* _Task prompt_
Each line of the entries below that holds "MaskForm" is needed, copied in full.

* _Supplied records_
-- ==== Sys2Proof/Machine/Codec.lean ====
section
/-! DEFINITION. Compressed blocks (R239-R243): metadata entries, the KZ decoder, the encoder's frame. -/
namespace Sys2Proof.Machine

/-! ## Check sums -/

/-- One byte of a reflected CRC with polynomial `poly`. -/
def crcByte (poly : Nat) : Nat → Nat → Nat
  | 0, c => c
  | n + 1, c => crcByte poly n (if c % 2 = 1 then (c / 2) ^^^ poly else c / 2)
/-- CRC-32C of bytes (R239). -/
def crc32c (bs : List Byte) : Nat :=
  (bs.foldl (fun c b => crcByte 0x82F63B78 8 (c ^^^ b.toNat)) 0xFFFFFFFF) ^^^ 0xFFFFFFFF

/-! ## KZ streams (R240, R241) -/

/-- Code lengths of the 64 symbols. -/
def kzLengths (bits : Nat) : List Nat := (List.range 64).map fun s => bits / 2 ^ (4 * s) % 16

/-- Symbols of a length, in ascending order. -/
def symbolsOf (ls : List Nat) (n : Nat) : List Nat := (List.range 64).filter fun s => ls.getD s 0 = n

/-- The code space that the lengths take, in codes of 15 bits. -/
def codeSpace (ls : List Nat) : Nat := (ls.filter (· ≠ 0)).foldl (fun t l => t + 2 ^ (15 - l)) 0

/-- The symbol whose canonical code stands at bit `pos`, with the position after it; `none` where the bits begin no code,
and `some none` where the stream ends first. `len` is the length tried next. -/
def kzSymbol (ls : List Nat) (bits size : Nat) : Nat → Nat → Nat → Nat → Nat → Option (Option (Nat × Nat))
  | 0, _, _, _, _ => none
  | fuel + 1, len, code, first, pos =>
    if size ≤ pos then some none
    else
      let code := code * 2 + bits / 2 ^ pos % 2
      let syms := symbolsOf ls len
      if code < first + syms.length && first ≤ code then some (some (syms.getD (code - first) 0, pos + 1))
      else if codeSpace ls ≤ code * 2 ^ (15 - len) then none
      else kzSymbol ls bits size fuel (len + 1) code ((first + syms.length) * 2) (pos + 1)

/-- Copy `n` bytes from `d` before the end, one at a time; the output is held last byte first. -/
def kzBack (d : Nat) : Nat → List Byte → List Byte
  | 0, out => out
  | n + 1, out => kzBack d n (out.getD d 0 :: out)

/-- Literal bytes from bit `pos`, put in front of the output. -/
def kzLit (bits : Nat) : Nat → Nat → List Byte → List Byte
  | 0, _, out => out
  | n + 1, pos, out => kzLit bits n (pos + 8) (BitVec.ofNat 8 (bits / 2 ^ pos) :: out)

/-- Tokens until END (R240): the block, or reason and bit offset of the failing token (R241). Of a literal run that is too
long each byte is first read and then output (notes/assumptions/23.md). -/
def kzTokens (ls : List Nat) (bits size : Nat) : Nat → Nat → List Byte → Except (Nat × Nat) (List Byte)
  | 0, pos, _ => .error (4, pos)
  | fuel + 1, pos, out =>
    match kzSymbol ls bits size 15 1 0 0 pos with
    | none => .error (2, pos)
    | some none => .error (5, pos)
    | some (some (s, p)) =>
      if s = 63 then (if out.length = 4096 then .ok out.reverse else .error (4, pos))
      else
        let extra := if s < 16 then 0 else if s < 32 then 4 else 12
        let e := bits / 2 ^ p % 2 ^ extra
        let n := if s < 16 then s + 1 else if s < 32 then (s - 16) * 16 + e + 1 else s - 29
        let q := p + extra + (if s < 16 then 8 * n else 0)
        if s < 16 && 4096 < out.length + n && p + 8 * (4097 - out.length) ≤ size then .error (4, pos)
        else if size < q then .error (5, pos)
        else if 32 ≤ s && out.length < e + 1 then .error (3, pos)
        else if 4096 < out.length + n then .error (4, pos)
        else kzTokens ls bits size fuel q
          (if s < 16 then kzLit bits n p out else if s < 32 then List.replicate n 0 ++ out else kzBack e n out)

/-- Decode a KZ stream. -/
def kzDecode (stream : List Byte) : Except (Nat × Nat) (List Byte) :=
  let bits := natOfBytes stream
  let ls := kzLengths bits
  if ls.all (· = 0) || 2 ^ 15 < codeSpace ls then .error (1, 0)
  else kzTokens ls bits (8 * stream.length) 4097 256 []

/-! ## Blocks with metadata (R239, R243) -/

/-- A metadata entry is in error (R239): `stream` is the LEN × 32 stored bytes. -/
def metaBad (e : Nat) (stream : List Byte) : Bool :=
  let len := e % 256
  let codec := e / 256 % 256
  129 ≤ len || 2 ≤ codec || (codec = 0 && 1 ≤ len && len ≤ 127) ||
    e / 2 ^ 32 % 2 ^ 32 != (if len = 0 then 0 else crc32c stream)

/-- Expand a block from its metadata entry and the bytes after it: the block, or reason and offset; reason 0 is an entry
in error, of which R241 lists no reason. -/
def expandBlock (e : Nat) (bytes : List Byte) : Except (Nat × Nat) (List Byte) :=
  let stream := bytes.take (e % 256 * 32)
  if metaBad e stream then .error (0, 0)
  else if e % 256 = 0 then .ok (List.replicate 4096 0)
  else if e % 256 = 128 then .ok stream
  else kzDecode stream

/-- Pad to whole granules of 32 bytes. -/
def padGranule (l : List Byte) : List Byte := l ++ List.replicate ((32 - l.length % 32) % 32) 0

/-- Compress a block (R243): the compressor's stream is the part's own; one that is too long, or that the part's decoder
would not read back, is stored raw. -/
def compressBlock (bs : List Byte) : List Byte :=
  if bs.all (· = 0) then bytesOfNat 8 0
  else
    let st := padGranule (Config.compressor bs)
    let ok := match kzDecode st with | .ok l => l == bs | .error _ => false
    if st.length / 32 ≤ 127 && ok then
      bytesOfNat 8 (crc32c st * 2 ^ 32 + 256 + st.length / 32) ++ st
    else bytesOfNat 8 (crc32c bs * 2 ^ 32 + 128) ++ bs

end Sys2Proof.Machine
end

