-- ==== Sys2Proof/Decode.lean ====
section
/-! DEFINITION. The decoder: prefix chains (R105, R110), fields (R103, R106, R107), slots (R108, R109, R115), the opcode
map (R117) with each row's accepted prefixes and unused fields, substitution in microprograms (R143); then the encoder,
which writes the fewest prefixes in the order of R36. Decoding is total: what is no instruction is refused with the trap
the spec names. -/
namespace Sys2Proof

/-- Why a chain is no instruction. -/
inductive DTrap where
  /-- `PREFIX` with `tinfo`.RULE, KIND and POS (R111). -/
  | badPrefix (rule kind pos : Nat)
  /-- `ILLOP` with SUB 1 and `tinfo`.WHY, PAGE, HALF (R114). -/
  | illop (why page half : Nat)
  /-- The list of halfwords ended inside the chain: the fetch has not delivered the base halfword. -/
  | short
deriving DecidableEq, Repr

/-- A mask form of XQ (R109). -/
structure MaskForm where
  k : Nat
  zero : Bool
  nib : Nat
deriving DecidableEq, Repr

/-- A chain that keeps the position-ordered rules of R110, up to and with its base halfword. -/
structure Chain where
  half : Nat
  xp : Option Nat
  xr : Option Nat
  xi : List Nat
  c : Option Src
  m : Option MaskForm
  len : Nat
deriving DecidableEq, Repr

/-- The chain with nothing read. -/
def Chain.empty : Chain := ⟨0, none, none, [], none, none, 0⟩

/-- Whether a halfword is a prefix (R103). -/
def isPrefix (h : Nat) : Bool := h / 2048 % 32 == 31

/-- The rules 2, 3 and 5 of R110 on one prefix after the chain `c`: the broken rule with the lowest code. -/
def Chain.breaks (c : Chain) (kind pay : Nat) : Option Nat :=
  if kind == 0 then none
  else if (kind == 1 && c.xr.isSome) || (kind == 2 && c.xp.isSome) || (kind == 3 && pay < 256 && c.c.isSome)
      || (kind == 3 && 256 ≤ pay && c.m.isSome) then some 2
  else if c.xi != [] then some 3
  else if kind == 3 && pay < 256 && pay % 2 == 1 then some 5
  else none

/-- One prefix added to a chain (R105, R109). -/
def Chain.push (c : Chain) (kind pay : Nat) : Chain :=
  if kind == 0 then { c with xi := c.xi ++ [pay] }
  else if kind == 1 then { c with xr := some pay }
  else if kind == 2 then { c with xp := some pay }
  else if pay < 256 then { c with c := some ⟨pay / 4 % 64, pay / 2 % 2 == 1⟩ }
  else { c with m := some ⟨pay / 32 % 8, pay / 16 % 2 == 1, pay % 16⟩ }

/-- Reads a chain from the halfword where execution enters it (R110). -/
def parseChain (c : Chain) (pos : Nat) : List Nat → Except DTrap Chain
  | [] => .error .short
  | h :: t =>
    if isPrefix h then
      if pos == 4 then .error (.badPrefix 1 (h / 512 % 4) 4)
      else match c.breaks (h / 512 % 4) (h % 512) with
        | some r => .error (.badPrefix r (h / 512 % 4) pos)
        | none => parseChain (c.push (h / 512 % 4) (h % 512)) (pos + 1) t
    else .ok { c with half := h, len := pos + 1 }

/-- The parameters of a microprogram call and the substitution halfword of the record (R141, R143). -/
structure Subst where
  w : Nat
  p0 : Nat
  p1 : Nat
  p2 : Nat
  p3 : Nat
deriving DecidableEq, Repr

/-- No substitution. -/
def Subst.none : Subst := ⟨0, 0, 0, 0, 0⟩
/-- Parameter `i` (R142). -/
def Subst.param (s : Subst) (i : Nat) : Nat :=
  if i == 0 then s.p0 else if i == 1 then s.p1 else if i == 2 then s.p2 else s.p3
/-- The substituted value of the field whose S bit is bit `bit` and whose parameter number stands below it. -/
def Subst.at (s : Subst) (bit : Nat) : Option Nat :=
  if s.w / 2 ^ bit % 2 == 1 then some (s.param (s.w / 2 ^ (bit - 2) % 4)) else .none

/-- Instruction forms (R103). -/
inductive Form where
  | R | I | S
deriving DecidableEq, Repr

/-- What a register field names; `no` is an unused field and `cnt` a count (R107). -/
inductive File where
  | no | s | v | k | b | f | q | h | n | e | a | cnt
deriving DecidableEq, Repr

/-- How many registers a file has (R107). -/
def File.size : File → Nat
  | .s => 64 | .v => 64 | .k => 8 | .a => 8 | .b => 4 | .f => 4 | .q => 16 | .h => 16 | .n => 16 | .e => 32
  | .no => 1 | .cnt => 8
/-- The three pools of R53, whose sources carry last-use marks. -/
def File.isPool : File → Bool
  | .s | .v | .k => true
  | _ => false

--

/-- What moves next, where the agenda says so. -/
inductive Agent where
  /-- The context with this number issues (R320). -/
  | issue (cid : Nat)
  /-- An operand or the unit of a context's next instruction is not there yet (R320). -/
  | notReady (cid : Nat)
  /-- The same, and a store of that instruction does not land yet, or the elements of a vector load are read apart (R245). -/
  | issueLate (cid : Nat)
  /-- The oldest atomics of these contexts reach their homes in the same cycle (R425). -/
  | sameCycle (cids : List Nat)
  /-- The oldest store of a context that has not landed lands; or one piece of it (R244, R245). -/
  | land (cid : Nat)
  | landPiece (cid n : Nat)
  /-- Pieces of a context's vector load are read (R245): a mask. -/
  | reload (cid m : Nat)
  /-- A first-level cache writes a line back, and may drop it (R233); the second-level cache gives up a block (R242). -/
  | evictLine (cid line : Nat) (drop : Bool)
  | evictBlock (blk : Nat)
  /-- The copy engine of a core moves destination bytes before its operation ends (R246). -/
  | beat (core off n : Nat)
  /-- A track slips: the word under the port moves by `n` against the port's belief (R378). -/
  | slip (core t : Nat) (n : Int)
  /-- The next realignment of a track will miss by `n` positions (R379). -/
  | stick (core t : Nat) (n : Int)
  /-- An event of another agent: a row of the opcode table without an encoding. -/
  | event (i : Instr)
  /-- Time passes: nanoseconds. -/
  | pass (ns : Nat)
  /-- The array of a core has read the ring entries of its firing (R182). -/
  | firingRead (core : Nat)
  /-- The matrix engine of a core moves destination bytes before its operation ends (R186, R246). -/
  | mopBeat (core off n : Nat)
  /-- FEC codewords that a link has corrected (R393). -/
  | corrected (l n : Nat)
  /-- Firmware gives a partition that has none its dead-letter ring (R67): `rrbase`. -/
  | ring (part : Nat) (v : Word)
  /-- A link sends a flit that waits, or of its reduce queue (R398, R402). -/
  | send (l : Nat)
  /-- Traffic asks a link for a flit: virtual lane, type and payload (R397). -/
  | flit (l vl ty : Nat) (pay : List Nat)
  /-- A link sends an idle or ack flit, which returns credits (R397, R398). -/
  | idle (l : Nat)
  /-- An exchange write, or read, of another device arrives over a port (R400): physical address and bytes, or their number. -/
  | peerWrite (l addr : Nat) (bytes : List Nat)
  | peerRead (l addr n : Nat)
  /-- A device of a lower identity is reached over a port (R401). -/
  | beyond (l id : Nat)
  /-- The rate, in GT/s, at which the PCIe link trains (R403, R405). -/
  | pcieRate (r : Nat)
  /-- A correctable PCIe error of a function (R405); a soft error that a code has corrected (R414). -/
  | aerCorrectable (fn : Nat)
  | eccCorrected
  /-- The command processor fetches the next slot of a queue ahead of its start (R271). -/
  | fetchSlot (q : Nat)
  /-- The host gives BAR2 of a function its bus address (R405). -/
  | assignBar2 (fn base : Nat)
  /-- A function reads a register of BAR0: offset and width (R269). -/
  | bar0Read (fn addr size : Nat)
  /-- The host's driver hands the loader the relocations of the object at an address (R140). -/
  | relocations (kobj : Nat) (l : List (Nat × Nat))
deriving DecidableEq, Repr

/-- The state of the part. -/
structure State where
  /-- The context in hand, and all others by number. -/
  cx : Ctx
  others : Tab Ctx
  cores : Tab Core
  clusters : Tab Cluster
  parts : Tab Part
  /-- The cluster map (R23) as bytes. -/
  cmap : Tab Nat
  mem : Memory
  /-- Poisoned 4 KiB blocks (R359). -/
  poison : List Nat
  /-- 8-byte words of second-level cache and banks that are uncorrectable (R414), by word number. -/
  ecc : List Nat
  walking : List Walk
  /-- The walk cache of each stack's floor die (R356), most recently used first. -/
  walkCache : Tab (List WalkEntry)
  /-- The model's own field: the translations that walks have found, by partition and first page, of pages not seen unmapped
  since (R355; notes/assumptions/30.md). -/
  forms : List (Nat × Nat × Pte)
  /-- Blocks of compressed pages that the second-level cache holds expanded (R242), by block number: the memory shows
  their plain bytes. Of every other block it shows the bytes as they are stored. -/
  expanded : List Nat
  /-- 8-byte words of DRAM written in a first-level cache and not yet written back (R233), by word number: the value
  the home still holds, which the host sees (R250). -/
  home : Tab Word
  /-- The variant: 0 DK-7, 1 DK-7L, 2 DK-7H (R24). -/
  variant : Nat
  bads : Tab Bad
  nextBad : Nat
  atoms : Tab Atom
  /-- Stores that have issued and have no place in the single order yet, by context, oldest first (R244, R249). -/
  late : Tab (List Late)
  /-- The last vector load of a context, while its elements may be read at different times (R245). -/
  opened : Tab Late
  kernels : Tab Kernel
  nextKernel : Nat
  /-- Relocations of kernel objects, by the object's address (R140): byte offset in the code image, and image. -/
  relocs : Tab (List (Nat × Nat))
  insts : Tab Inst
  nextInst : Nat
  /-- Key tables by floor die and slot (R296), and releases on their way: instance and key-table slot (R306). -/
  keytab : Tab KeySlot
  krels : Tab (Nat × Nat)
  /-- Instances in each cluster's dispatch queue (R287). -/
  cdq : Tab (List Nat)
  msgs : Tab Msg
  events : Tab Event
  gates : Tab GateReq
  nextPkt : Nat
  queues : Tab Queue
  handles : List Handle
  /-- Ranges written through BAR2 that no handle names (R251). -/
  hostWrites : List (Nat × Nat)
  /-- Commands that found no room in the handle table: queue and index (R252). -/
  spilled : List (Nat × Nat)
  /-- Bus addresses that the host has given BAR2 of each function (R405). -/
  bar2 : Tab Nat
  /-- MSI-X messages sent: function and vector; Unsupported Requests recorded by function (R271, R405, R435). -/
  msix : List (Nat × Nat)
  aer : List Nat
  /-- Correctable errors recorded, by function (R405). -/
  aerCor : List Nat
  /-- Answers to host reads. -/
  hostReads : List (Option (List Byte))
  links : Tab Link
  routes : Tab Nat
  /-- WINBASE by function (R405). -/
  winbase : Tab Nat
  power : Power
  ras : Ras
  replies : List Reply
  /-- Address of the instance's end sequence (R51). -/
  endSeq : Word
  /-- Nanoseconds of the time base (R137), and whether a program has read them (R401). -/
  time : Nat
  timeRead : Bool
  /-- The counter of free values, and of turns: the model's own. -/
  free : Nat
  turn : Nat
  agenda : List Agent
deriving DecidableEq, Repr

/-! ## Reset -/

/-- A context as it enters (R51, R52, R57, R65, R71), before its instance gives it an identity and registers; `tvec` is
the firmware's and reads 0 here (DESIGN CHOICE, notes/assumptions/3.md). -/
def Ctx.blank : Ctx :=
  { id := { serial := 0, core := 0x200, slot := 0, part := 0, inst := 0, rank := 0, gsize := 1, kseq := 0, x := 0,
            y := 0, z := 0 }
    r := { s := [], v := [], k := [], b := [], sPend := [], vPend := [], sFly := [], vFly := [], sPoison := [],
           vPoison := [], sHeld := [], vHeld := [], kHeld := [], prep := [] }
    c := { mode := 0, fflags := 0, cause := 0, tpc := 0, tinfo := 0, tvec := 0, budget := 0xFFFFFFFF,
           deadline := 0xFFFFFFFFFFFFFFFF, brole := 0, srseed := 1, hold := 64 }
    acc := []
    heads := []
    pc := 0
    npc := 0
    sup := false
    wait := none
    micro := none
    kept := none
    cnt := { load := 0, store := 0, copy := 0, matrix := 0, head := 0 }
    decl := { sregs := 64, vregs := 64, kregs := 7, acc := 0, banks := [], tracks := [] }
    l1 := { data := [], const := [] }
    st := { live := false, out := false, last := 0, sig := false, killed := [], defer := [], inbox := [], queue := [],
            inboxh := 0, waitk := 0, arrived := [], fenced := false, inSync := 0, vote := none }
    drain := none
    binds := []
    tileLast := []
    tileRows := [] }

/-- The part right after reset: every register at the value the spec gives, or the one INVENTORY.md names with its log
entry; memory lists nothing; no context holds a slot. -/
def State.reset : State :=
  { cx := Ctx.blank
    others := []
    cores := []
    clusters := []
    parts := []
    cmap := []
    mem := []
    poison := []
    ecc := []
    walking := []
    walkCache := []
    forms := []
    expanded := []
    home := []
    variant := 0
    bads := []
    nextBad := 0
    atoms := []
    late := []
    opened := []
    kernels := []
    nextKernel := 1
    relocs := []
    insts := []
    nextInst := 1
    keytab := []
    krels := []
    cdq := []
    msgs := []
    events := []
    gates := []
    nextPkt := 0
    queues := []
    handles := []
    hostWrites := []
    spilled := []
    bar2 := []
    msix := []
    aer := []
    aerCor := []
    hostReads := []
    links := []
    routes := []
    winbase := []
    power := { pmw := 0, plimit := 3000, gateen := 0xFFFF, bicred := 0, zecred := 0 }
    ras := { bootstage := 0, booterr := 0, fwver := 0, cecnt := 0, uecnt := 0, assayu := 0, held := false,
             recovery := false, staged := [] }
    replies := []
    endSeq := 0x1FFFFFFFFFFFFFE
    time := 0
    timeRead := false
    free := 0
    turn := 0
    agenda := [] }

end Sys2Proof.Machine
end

* _Task result_
structure MaskForm where
  m : Option MaskForm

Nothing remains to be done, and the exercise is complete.